История человеческой жизни, после которой остались две комнаты в бараке, одна грядка и медаль «Победитель социалистического соревнования»

Александр Порфирьевич Шарпило — пенсионер, 60 лет

Из рассказа соседки Марии Тихоновны Исайчик.

«Ходят люди, чужие люди… Что вам надо? Горел человек на своей грядке с огурцами… Облил голову ацетоном и зажег спичкой… Под вишенкой… Лежал, голова желтая… Чужие люди, что вам надо? Всем на смерть посмотреть охота. У нас в деревне, когда я еще молодая была, жил старик, он любил смотреть, как умирали дети… Не сумасшедший, нормальный, жена и свои дети у него были, в церковь ходил. Долго жил…

Где счастливые люди живут? Обещали, что они после войны будут… Всю жизнь ждала счастья, лучшей жизни, маленькая ждала, в девках, старая. Подожди-потерпи, да подожди-потерпи. Восемьдесят лет живу, уже сорок лет одна, никого у меня на всем белом свете. Иконка в углу и песика держу, чтобы было с кем разговаривать, слова не забыть. Бог дал человеку и собаку, и кошку… И дерево, и цветы… Чтобы человек радовался, чтобы ему жизнь длинной не показалась. А мне все надоело, даже как пшеница желтеет… Наголодалась за свою жизнь так, что больше всего любила глядеть, как хлеб сеют. Подожди-потерпи, да подожди-потерпи… Жизнь прождали… Терпел-терпел человек, да не вытерпел… Во как! Унесли на кладбище, и что осталось? Две комнаты в бараке, одна грядка, красные грамоты и медаль „Победитель социалистического соревнования“. И у меня такая медалька лежит… Нас тут пять семей в этом бараке, после войны его поставили, селились молодые на год-два, а всю жизнь прожили. У каждого — две комнатки, сарайчик и грядка… Во заработали! Разбогатели! В две смены, без выходных… Молодая была, сильная. И молотила, и пахала, и косила. И лес валила, и шпалы на себе тягала. О-о-о!

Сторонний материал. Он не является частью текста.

-- ==== Sys2Proof/Safety.lean ====
section
/-!
DEFINITION. Sys2Proof/Safety.lean: the words in which the statements speak: a command that completes with a fact about the next state, the
registers, counters and bytes that a command leaves alone, and the register blocks of the address map (R318, R320).
-/
namespace Sys2Proof.Machine
open Sys2Proof

/-- Command `i` answers a next state from `s`, and `P` holds of it. -/
def Completes (i : Instr) (s : State) (P : State → Prop) : Prop := ∃ t, exec i s = .next t ∧ P t

/-- Every register whose address is not in `p` reads as before. -/
def RegsKept (p : Nat → Bool) (s t : State) : Prop := ∀ a, p a = false → t.reg a = s.reg a

/-- Every register and every 48-bit counter (R328) whose address is not in `p` reads as before. -/
def WordsKept (p : Nat → Bool) (s t : State) : Prop := ∀ a, p a = false → t.reg a = s.reg a ∧ t.ctr a = s.ctr a

/-- Every byte of on-chip memory and DDR4 whose ARRAY, INDEX and place are not in `p` reads as before. -/
def BytesKept (p : Nat → Nat → Nat → Bool) (s t : State) : Prop :=
  ∀ a i b, i < 256 → b < 2 ^ 40 → p a i b = false → t.byte a i b = s.byte a i b

/-- The Tally store, array 0x07 (R398, R417). -/
def inStore (a _i _b : Nat) : Bool := a == 7

/-- Nothing but registers, counters, Tally records, notices, messages and free values changed: what an instruction of a family may
change besides its own registers, said of the whole state. -/
def RestKept (s t : State) : Prop :=
  t.flash = s.flash ∧ t.time = s.time ∧ t.mono = s.mono ∧ t.powered = s.powered ∧ t.canary = s.canary ∧ t.started = s.started ∧
    t.plan = s.plan ∧ t.ops = s.ops ∧ t.otp = s.otp ∧ t.pending = s.pending ∧ t.sessions.length = s.sessions.length

/-- The registers that an event may write whatever caused it: HEAD_SEQ, TALLY_STATUS, TALLY_LOST, the armed flip that the stored
record takes, and the status, trigger stamp and position of the capture channels (R247, R403, R417, R424). -/
def eventReg (a : Nat) : Bool :=
  a == HEAD_SEQ || a == TALLY_STATUS || a == TALLY_LOST_A || a == TALLY_LOST_B || a == MEM_FLIP_CTRL ||
    (List.range 4).any fun c => a == CAP_STATUS c || a == CAP_TRIG_STAMP_LO c || a == CAP_TRIG_STAMP_HI c || a == CAP_TRIG_POS c

/-- The same, and the performance counters and overflow words of the counter blocks (R428, R430). -/
def countReg (a : Nat) : Bool := eventReg a || (List.range 73).any fun b => a == PC_OVF b || (List.range 8).any fun i => a == PC_COUNT b i


/-- The address lies in the port table (R318). -/
def inPorts (a : Nat) : Bool := decide (0x03000000 ≤ a) && decide (a < 0x03002000)

/-- The address lies in Hewer `n`'s control block (R318, R320). -/
def inHewer (n a : Nat) : Bool := decide (hwAt n ≤ a) && decide (a < hwAt n + 0x1000)

/-- The address lies in a host lane's block (R318). -/
def inHost (h a : Nat) : Bool := decide (hostAt h ≤ a) && decide (a < hostAt h + 0x100)

/-- The address lies in the named range. -/
def inRange (lo hi a : Nat) : Bool := decide (lo ≤ a) && decide (a < hi)

/-- An access reaches its block: the part runs, the word exists, its domains answer (R319), and no BIST slice hides it (R391). -/
def Reaches (s : State) (a : Nat) : Prop := s.alive = true ∧ domStatus s a = (stOk, 0) ∧ bistHides s a = false

/-- A request of session `x` that R297 to R308 let through to its execution: known session and port, good tag, a new SEQUENCE, room
among the sixteen, the session's version, AUTH done, the boot load over, and a version and privilege that take it. -/
def Accepted (s : State) (r : Req) (x : Session) (op : Nat) (payload : List Nat) (least : Nat) (since : Since) : Prop :=
  portAlive s r.port.val = true ∧ s.session r.session.toNat = some x ∧ x.port = r.port.val ∧ tagOk x r op payload = true ∧
    (∀ m ∈ x.cache, m.seq ≠ r.seq.toNat) ∧ r.seq ∉ r.executing ∧ r.executing.length < 16 ∧ x.high < r.seq.toNat ∧
    256 * r.major.toNat + r.minor.toNat = x.ver ∧ x.authed = true ∧ (s.booting = true → op = 0x10) ∧ since.takes x.ver = true ∧ least ≤ x.priv

/-- Among the messages sent from `s` to `t` is the reply to the request, with this STATUS and payload. -/
def Answered (s t : State) (r : Req) (op st : Nat) (ws : List Word) : Prop :=
  ∃ a b, ∃ m : Msg, t.tx = s.tx ++ a ++ m :: b ∧ m.session = r.session.toNat ∧ m.seq = r.seq.toNat ∧ m.op = op ∧ m.flags = 1 ∧ m.status = st ∧
    m.words = ws

/-- From `s` to `t` the session's request began one long operation in QUEUED, under a handle that was not in use, and the reply carries it
(R311). -/
def Begun (s t : State) (r : Req) (x : Session) (k : OpKind) : Prop :=
  ∃ h, 1 ≤ h ∧ h ≤ 65535 ∧ s.op h = none ∧ t.ops = s.ops ++ [{ handle := h, kind := k, session := x.id, priv := x.priv }] ∧
    Answered s t r 0x20 stOk [BitVec.ofNat 32 h]

/-- The request was refused with this STATUS, and no operation began (R311). -/
def NotBegun (s t : State) (r : Req) (st : Nat) : Prop := t.ops = s.ops ∧ Answered s t r 0x20 st []

/-- The request about operation `h` was answered with this STATUS, and the operation is in this state afterwards (R313). -/
def OpShows (s t : State) (r : Req) (h : BitVec 16) (op st : Nat) (v : Option OpState) : Prop :=
  Answered s t r op st [] ∧ (t.op h.toNat).map LongOp.state = v

/-- Operation `o` ended in this state, with its RESULT, the time and PROGRESS, and the session that started it was told (R311). -/
def OpEnded (s t : State) (h : BitVec 16) (o : LongOp) (st : OpState) (result progress : Nat) : Prop :=
  (∃ e, t.op h.toNat = some e ∧ e.state = st ∧ e.result = result ∧ e.finish = s.time ∧ e.progress = progress) ∧
    ∀ y, s.sessions.find? (fun y => y.id == o.session) = some y → ∃ m ∈ t.tx, m.session = y.id ∧ m.flags = 2 ∧ m.op = 0x24

/-- The AGC gain that a lane has once the AGC, where it runs, has taken `g` (R85, R86). -/
def gainNow (s : State) (f p g : Nat) : Nat := if s.on (LANE_AGC_FROZEN f p) then s.rd (LANE_AGC_GAIN f p) else g

/-- Hewer `n` is about to execute the instruction at `pc`: it runs, no overlay copy covers `pc`, and no active loop ends there (R272, R285). -/
def HewerAt (s : State) (n pc : Nat) : Prop := hewerMay s n = true ∧ s.rd (HW_STATUS_PC n) = pc ∧ atLoopEnd (s.hw n) pc = false

/-- Command `c` leaves Hewer `n` running with the internal registers `x`, one more cycle counted, and its PC at `pc`. -/
def Retires (c : Instr) (s : State) (n : Nat) (x : HewerX) (pc : Nat) : Prop :=
  Completes c s fun t => t.hw n = { x with cycles := (x.cycles + 1) % 2 ^ 32 } ∧ t.rd (HW_STATUS_PC n) = pc % 2 ^ 16 ∧ t.rd (HW_STATUS_STATE n) = 1

/-- Command `c` traps Hewer `n`: TRAPPED with the cause and the address of the instruction, its internal registers as they were (R278). -/
def Traps (c : Instr) (s : State) (n cause : Nat) : Prop :=
  Completes c s fun t => t.rd (HW_STATUS_STATE n) = 4 ∧ t.rd (HW_STATUS_CAUSE n) = cause ∧ t.rd (HW_STATUS_PC n) = s.rd (HW_STATUS_PC n) ∧
    t.hw n = s.hw n

/-- What the working state names exists (R5, R76, R77, R230, R370, R371): slices, sets, faces and lanes of Survey's items, of the values that
lanes hold before a commit or keep for a return, and of CALIBRATE operations; and the position of a handshake to be proposed again. -/
def NamesWf (s : State) : Prop :=
  (∀ x ∈ s.calQ, x.f < 16 ∧ x.p ≤ 9 ∧ x.slice ≤ 64 ∧ x.set < 5 ∧ ∀ e ∈ x.staging, e.1 ≤ 64) ∧
    (∀ e ∈ s.lanes, (∀ a ∈ e.2.accepted, a.1 ≤ 64) ∧ ∀ r, e.2.revert = some r → r.1 < 5 ∧ ∀ a ∈ r.2.2.1, a.1 ≤ 64) ∧
    (∀ e ∈ s.faces, ∀ k, e.2.hs.again = some k → k < 8) ∧
    ∀ o ∈ s.ops, ∀ f lanes kind, o.kind = .calibrate f lanes kind → f < 16

end Sys2Proof.Machine
end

Барак старый, дерево сухое… Все сгорели бы, до камня… Пожалел, подумал о соседях… Записку написал, положил на видное место: „Воспитывайте внуков. Прощайте“. И пошел в огород, подальше от дома… На свою грядку… Никогда о смерти не говорил. На лавочке сидит, молчит. На поезда смотрит. Составы день и ночь стучат-стучат…

„Скорая“ приехала, на носилки его кладут, он сгоряча встает, хочет сам идти.

— Ты что, Саша, сотворил? — до машины с ним шла, провожала.

— Устал жить. Сыну позвони. Пускай в больницу придет.

Он еще разговаривал. Пиджак обгоревший, черный, а плечо белое, чистое. Костюм новый надел, похоронить потом не было в чем. Купи сейчас костюм… Пять тысяч! Со сберкнижки снял, положил на стол деньги… Всю жизнь собирал, копил… На ботинки ему хватило и на венок… Во как!

Под вечер он это надумал… После ужина… Я чай попила… И слышу крик… Кто кричал? Не скажу. Подбежала, он не кричал, а тот парень, который его тушил, кричал, хватал с веревки мокрые мои тряпки (я днем постирала) и бросал на него. Чужой парень, шел мимо и видит: человек горит… Сидит на грядке, сгорбился и горит… Молчит… Так потом нам и рассказывал: „Молчит и горит“.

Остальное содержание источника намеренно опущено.